### [TASK]
Only these lines are needed: the first line of the entries below through the line with "logged), retired frames", each returned exactly.

### [PROVIDED RECORDS]
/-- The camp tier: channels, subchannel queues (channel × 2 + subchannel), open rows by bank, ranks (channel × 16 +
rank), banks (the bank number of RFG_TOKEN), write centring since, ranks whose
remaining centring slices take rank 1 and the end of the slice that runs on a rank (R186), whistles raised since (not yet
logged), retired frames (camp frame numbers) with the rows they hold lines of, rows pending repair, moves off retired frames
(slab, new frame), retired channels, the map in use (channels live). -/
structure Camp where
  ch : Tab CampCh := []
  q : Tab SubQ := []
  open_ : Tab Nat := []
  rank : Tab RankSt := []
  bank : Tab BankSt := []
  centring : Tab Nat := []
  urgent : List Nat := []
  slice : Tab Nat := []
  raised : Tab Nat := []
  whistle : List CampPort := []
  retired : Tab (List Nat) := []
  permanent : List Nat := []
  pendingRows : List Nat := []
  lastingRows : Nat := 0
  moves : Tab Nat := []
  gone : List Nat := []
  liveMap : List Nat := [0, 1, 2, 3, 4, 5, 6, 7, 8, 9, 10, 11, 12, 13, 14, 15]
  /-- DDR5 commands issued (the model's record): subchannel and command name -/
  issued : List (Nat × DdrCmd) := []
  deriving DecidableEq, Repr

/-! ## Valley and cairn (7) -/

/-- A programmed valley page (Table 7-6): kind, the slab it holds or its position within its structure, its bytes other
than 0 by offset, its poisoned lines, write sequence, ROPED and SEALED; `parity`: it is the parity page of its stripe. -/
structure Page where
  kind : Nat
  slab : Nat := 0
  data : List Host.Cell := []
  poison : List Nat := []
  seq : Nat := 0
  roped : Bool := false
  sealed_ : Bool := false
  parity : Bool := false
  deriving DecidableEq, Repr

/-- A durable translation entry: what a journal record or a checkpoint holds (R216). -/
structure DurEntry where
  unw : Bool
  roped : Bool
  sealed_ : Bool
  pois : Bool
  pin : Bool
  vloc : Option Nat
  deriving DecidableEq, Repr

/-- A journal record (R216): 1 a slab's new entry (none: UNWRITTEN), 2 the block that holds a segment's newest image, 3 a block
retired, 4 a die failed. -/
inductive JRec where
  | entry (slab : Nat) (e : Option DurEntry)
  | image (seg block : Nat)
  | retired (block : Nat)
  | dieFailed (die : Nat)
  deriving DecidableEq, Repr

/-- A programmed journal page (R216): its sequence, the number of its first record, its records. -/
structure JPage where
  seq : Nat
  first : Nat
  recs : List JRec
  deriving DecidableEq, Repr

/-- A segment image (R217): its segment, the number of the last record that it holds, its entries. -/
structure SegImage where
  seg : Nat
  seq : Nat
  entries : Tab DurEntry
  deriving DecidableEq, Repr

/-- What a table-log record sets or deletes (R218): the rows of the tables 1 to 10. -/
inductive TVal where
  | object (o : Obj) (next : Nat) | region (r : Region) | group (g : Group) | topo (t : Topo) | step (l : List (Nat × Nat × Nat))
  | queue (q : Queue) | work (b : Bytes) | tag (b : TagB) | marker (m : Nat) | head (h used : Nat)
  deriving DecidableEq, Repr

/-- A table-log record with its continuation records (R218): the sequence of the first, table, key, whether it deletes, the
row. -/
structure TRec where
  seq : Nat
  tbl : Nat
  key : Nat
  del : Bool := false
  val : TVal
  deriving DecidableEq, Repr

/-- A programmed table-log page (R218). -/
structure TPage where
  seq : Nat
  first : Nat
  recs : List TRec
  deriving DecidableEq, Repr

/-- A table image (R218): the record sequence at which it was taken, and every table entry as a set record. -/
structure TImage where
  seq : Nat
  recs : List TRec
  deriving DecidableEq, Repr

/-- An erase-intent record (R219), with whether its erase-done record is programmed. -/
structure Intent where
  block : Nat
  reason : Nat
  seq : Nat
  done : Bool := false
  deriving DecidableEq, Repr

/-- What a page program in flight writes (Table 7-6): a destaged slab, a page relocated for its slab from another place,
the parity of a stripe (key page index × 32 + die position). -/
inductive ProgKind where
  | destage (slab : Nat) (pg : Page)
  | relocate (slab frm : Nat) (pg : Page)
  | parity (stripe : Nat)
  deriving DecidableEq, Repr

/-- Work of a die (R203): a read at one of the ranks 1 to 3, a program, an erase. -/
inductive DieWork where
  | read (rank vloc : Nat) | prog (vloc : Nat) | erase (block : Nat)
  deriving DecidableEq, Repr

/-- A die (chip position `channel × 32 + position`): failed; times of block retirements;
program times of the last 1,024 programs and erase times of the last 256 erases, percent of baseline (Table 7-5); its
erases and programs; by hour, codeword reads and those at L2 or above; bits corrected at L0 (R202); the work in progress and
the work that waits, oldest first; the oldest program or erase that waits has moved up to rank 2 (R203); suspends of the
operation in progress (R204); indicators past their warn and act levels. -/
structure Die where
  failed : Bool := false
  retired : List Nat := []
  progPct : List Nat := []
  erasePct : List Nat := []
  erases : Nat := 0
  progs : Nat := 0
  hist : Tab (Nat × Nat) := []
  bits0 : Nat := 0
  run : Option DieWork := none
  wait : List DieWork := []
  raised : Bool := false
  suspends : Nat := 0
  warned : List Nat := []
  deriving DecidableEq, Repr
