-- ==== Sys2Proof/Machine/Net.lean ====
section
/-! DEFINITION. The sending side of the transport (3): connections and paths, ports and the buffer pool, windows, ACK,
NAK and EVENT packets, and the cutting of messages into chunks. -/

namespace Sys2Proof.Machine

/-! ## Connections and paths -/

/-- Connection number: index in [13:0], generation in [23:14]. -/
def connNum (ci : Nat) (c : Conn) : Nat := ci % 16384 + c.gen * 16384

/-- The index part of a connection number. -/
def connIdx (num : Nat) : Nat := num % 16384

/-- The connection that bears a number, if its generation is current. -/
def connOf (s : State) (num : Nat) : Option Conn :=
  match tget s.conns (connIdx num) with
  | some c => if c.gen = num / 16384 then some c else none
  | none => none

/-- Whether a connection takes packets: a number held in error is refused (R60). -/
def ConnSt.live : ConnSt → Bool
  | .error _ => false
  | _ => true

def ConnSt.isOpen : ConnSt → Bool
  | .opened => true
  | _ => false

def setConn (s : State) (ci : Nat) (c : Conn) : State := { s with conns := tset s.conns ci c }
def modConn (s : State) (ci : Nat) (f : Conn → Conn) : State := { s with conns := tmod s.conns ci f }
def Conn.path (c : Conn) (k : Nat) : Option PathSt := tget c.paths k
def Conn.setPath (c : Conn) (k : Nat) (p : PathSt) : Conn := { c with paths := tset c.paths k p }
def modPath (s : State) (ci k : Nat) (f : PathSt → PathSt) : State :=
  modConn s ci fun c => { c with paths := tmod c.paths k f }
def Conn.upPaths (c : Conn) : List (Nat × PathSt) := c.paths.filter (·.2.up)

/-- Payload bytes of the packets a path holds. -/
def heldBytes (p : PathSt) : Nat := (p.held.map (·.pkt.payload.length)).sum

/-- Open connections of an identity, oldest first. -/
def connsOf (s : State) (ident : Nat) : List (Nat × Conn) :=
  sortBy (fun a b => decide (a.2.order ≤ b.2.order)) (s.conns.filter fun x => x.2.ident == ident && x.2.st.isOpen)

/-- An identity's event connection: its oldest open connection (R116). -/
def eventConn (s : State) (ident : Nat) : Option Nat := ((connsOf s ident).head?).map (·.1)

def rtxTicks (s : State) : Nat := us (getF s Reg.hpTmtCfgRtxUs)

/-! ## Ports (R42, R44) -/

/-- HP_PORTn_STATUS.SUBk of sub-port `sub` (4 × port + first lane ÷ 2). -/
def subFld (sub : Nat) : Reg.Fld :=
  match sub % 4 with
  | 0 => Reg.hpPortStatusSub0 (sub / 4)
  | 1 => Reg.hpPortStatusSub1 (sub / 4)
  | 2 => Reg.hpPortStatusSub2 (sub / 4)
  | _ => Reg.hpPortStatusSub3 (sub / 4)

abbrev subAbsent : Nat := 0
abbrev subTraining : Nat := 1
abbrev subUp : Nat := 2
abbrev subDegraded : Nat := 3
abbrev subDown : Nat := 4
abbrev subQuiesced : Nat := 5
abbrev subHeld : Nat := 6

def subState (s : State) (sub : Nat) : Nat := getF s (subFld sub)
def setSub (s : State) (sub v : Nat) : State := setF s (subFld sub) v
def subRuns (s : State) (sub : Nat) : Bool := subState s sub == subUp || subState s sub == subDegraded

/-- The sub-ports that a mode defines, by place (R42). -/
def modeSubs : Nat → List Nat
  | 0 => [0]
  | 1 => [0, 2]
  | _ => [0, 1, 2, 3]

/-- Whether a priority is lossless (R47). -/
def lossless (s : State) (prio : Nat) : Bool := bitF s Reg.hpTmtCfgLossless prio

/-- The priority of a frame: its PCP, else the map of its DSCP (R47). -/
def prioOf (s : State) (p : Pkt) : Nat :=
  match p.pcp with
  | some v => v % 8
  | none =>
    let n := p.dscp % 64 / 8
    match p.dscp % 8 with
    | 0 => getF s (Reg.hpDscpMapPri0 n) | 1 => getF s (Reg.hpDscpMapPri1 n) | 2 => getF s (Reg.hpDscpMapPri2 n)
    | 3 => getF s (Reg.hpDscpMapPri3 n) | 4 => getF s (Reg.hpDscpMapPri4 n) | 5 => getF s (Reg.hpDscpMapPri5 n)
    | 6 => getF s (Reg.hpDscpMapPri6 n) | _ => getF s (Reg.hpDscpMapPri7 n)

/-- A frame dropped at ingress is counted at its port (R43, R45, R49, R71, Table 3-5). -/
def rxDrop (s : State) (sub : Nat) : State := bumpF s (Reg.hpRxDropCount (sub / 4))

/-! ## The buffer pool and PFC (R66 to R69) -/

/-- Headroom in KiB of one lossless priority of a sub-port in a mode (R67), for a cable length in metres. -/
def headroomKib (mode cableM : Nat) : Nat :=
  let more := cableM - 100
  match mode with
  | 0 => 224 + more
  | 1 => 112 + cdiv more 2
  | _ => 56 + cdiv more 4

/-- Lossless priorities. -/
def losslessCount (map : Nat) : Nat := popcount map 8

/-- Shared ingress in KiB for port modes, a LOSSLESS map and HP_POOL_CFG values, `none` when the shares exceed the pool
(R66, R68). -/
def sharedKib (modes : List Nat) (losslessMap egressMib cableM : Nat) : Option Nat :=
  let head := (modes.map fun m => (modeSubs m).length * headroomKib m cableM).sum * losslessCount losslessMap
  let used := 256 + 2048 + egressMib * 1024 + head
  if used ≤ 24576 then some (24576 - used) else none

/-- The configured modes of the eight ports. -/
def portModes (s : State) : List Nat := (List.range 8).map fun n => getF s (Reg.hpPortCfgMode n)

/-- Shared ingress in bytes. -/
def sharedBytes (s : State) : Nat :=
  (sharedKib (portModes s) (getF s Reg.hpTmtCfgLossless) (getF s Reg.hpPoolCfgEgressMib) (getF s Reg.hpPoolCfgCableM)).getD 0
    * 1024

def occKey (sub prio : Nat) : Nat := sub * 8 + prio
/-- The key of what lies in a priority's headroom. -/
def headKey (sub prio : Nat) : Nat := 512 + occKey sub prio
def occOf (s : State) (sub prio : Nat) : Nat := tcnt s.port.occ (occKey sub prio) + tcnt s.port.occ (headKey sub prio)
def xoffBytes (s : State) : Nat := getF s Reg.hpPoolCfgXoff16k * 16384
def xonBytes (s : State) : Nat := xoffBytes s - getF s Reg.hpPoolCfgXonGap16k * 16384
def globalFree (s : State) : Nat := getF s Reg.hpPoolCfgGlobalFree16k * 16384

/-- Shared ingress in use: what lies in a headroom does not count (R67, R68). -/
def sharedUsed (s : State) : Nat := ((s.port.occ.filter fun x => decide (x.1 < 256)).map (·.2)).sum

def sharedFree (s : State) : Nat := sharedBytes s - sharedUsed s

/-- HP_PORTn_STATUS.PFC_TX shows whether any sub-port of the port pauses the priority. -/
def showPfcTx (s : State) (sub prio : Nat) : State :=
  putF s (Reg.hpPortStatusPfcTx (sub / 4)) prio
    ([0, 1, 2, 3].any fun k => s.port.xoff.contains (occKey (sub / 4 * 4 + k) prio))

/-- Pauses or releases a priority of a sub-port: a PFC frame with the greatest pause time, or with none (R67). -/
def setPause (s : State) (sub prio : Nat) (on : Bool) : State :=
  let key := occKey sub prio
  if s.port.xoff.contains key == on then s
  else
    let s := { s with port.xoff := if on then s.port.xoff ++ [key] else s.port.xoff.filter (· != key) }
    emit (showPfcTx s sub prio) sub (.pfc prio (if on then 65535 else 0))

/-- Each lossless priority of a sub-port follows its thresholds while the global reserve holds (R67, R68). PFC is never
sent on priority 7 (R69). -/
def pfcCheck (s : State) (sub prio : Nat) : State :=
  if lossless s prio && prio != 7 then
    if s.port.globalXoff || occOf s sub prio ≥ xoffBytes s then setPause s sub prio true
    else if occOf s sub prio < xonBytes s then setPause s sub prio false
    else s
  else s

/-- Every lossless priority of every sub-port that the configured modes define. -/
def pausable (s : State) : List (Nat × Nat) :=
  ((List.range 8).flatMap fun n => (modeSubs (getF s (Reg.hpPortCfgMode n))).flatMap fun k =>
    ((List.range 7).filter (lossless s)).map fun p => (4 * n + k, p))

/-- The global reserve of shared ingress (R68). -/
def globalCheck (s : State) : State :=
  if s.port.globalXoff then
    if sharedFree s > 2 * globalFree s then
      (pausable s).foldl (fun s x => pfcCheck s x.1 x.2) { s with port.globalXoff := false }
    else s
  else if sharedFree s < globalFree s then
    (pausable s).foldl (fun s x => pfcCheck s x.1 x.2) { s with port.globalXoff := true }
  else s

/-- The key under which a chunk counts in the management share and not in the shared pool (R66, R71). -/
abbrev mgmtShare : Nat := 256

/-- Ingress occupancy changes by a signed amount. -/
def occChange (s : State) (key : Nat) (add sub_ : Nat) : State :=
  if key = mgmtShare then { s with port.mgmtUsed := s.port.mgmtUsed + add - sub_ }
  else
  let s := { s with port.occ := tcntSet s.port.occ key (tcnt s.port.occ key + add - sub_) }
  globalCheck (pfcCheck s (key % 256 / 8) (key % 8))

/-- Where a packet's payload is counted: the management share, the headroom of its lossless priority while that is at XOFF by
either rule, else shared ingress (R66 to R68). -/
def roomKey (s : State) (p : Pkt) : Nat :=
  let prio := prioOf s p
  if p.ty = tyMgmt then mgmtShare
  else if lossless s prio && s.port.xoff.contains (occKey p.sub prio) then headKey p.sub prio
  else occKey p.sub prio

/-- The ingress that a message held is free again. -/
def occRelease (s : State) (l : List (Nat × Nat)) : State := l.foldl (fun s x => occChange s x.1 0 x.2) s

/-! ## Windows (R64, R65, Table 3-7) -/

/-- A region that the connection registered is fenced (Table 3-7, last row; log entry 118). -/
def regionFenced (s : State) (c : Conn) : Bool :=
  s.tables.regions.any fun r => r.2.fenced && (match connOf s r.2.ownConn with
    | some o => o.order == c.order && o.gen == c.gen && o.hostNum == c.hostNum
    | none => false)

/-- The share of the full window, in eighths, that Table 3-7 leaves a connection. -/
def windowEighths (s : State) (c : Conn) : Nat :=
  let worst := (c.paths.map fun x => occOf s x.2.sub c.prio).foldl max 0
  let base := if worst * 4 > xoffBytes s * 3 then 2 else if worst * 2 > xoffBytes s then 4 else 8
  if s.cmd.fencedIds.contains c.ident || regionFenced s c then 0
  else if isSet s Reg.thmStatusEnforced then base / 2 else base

### [RESULT]
/-- The camp tier: channels, subchannel queues (channel × 2 + subchannel), open rows by bank, ranks (channel × 16 +
rank), banks (the bank number of RFG_TOKEN), write centring since, ranks whose
remaining centring slices take rank 1 and the end of the slice that runs on a rank (R186), whistles raised since (not yet
logged), retired frames (camp frame numbers) with the rows they hold lines of, rows pending repair, moves off retired frames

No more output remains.